:: Goal of the exercise ::
Take the entries that follow and return exactly the lines from the one holding "unsupported-atomic fault. -/" through the one holding "else return (←", both included. Nothing else is needed.

:: Data entries ::
- - -

-- ==== Sys2Proof/Machine/Atomics.lean ====
section
/-! DEFINITION. Atomics where the word lives (08): targets and what they perform, scalar and vector atomics, `glink`, `scond`,
`sacc` and the combining windows, `vwait`. -/

namespace Sys2Proof.Machine

/-! Targets (R197 to R199). -/

inductive Target where
  | scratch | device | hostCoherent | hostPlain
deriving DecidableEq, Repr

/-- The target of a location. -/
def targetOf (loc : Nat) : Target :=
  if isScratch loc then .scratch else if isHostCoherent loc then .hostCoherent else if isHostPlain loc then .hostPlain else .device

/-- What a target performs (R199): `host` tells whether the host takes the operation, `scratch` whether a scratchpad does. -/
def performs (scratch host : Bool) : Target → Bool
  | .scratch => scratch
  | .device => true
  | .hostCoherent | .hostPlain => host

/-- `vwait` watches device memory and the coherent host window. -/
def watches : Target → Bool
  | .device | .hostCoherent => true
  | _ => false

/-- Whether an operation of R41 is one of FetchAdd and Swap (R205). -/
def hostOperation (op : Nat) : Bool := op == 0x00 || op == 0x08

/-- The unsupported-atomic fault. -/
def unsupported (level kind va e : Nat) : Trap := xtrap 0x15 level kind va e

/-- What an atomic tests in its leaf after permission: a scaled page, and the target that the leaf gives (R199). -/
def atomicTests (va : Nat) (ok : Target → Bool) : LeafTests :=
  ⟨fun _ => false, fun l => if l.pte.scf != 0 || !ok (if l.pte.kind == 1 then targetOf (l.pa va) else .device) then some 0x15 else none⟩

/-- The place of an atomic element: checked before anything of a store happens (R96, R199). -/
def atomicPlace (c : Ctx) (buf : Buffer) (kind va n e : Nat) (ok : Target → Bool) : M Place := do
  let va := va % 2 ^ 56
  let (l, p) ← resolveFor c buf kind va n e (atomicTests va ok)
  if !ok (if p.plain then .hostPlain else targetOf p.loc) then stopTrap (unsupported ((l.map (·.level)).getD 0) kind va e)
  return p

/-- The level of the leaf that an atomic address translates to, checked (R96), then against its target (R199). -/
def atomicLevel (c : Ctx) (buf : Buffer) (kind va n e : Nat) (ok : Target → Bool) : M Nat := do
  let va := va % 2 ^ 56
  if inWindow va then
    let _ ← windowPlace c kind va n e
    if !ok .scratch then stopTrap (unsupported 0 kind va e)
    return 0
  else return (← checkLeaf c buf kind va n e (atomicTests va ok)).level

/-- What an atomic does to its word: an operation of R41 with its value, or a compare and swap. -/
structure AtomicDo where
  op : Nat
  value : Nat
  compare : Nat := 0
deriving DecidableEq, Repr

/-- The code of a compare and swap in `AtomicDo` and `HostRequest`. -/
def casOp : Nat := 0x11

/-- What it writes over n bytes with an old value, if anything (R200, R203). -/
def AtomicDo.result (a : AtomicDo) (n old : Nat) : Option Nat :=
  if a.op = casOp then (if old = a.compare then some a.value else none) else some (atomicOp a.op (8 * n) old a.value)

- - -

:: Solution for this task ::
/-- The unsupported-atomic fault. -/
def unsupported (level kind va e : Nat) : Trap := xtrap 0x15 level kind va e

/-- What an atomic tests in its leaf after permission: a scaled page, and the target that the leaf gives (R199). -/
def atomicTests (va : Nat) (ok : Target → Bool) : LeafTests :=
  ⟨fun _ => false, fun l => if l.pte.scf != 0 || !ok (if l.pte.kind == 1 then targetOf (l.pa va) else .device) then some 0x15 else none⟩

/-- The place of an atomic element: checked before anything of a store happens (R96, R199). -/
def atomicPlace (c : Ctx) (buf : Buffer) (kind va n e : Nat) (ok : Target → Bool) : M Place := do
  let va := va % 2 ^ 56
  let (l, p) ← resolveFor c buf kind va n e (atomicTests va ok)
  if !ok (if p.plain then .hostPlain else targetOf p.loc) then stopTrap (unsupported ((l.map (·.level)).getD 0) kind va e)
  return p

/-- The level of the leaf that an atomic address translates to, checked (R96), then against its target (R199). -/
def atomicLevel (c : Ctx) (buf : Buffer) (kind va n e : Nat) (ok : Target → Bool) : M Nat := do
  let va := va % 2 ^ 56
  if inWindow va then
    let _ ← windowPlace c kind va n e
    if !ok .scratch then stopTrap (unsupported 0 kind va e)
    return 0
  else return (← checkLeaf c buf kind va n e (atomicTests va ok)).level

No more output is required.